Il calo delle vocazioni sacerdotali
Infine, il nodo doloroso del calo delle vocazioni. Che fare?
«Prima di tutto pregare, pregare, pregare – ripete tre volte l’Arcivescovo – dicendo, ogni giorno, almeno un’Ave Maria così come la mattina dobbiamo fare un Segno di croce».
«Si dimentica sempre che la vita va vissuta come vocazione in ogni circostanza e rapporto che il Signore ci manda, perché è il dito di Dio nella nostra esistenza. La questione dello stato di vita poi scelto, viene, appunto, dopo la consapevolezza della vita-vocazione, non prima. Questo è il problema di ogni Pastorale vocazionale e, per tale motivo, ad esempio, essa deve essere subordinata a quella giovanile perché se non c’è una fede viva, sperimentata e comunicata, come fa ad accendersi la vocazione?».

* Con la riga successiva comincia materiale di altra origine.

-- ==== Sys2Proof/Syntax.lean ====
section
/-! DEFINITION. The commands of the block, one constructor per row of the opcode table. Instructions carry the core that is
asked to execute them and their raw fields; events carry what the environment brings (95_what_each_step_holds.md);
service requests carry their envelope and arguments. -/

namespace Sys2Proof
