-- ==== Sys2Proof/Machine/Crc.lean ====
section
/-! DEFINITION. The cyclic redundancy codes the spec names. -/

namespace Sys2Proof.Machine

/-- One bit step of a non-reflected code of width `n`. -/
def crcStepN {n : Nat} (poly : BitVec n) (r : BitVec n) : BitVec n :=
  if r.msb then (r <<< 1) ^^^ poly else r <<< 1

def iter {α : Type} (f : α → α) : Nat → α → α
  | 0, a => a
  | n + 1, a => iter f n (f a)

/-- One byte into a non-reflected code. -/
def crcByteN {n : Nat} (poly : BitVec n) (r : BitVec n) (b : Byte) : BitVec n :=
  iter (crcStepN poly) 8 (r ^^^ (b.setWidth n <<< (n - 8)))

/-- CRC-64 with the polynomial of ECMA-182, initial value and final exclusive OR all ones, without reflection (R236). -/
def crc64 (l : List Byte) : BitVec 64 := ~~~ (l.foldl (crcByteN 0x42F0E1EBA9EA3693) (BitVec.allOnes 64))

/-- CRC-64 over words, each as four bytes little-endian (R236). -/
def crc64Words (ws : List Word) : BitVec 64 := crc64 (bytesOfWords ws)

/-- CRC-8 of a Cairn record: polynomial 0x2F, initial value and final exclusive OR 0xFF (R603). -/
def crc8 (l : List Byte) : Byte := ~~~ (l.foldl (crcByteN 0x2F) (BitVec.allOnes 8))

/-- One bit step of a reflected 32-bit code; `poly` is the reversed polynomial. -/
def crcStepR (poly : Word) (r : Word) : Word := if r.getLsbD 0 then (r >>> 1) ^^^ poly else r >>> 1

def crcByteR (poly : Word) (r : Word) (b : Byte) : Word := iter (crcStepR poly) 8 (r ^^^ b.setWidth 32)

/-- A reflected 32-bit code with initial value and final exclusive OR all ones. -/
def crcR (poly : Word) (l : List Byte) : Word := ~~~ (l.foldl (crcByteR poly) (BitVec.allOnes 32))

/-- CRC-32 of IEEE 802.3 (the FCS). -/
def crc32 (l : List Byte) : Word := crcR 0xEDB88320 l

/-- CRC-32C, Castagnoli. -/
def crc32c (l : List Byte) : Word := crcR 0x82F63B78 l

/-- CODE2 of an Ashlar trailer: CRC-32K (polynomial 0x741B8CD7) without reflection, initial value and final exclusive OR all
ones (R385). -/
def crc32k (l : List Byte) : Word := ~~~ (l.foldl (crcByteN 0x741B8CD7) (BitVec.allOnes 32))

end Sys2Proof.Machine
end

«Naturalmente all’interno di tale coscienza si devono saper riconoscere i “segni” che ci sono inviati», conclude il Cardinale, richiamando brevemente la sua personale storia di discernimento. «In IV elementare venne nella scuola che frequentavo un predicatore dei Fratelli delle Scuole Cristiane che ci parlò dell’andare in terra di missione. Mi entusiasmai, ma poi me ne dimenticai. Dopo 24 anni, quando ero all’Università, il pensiero è riapparso e sono diventato sacerdote».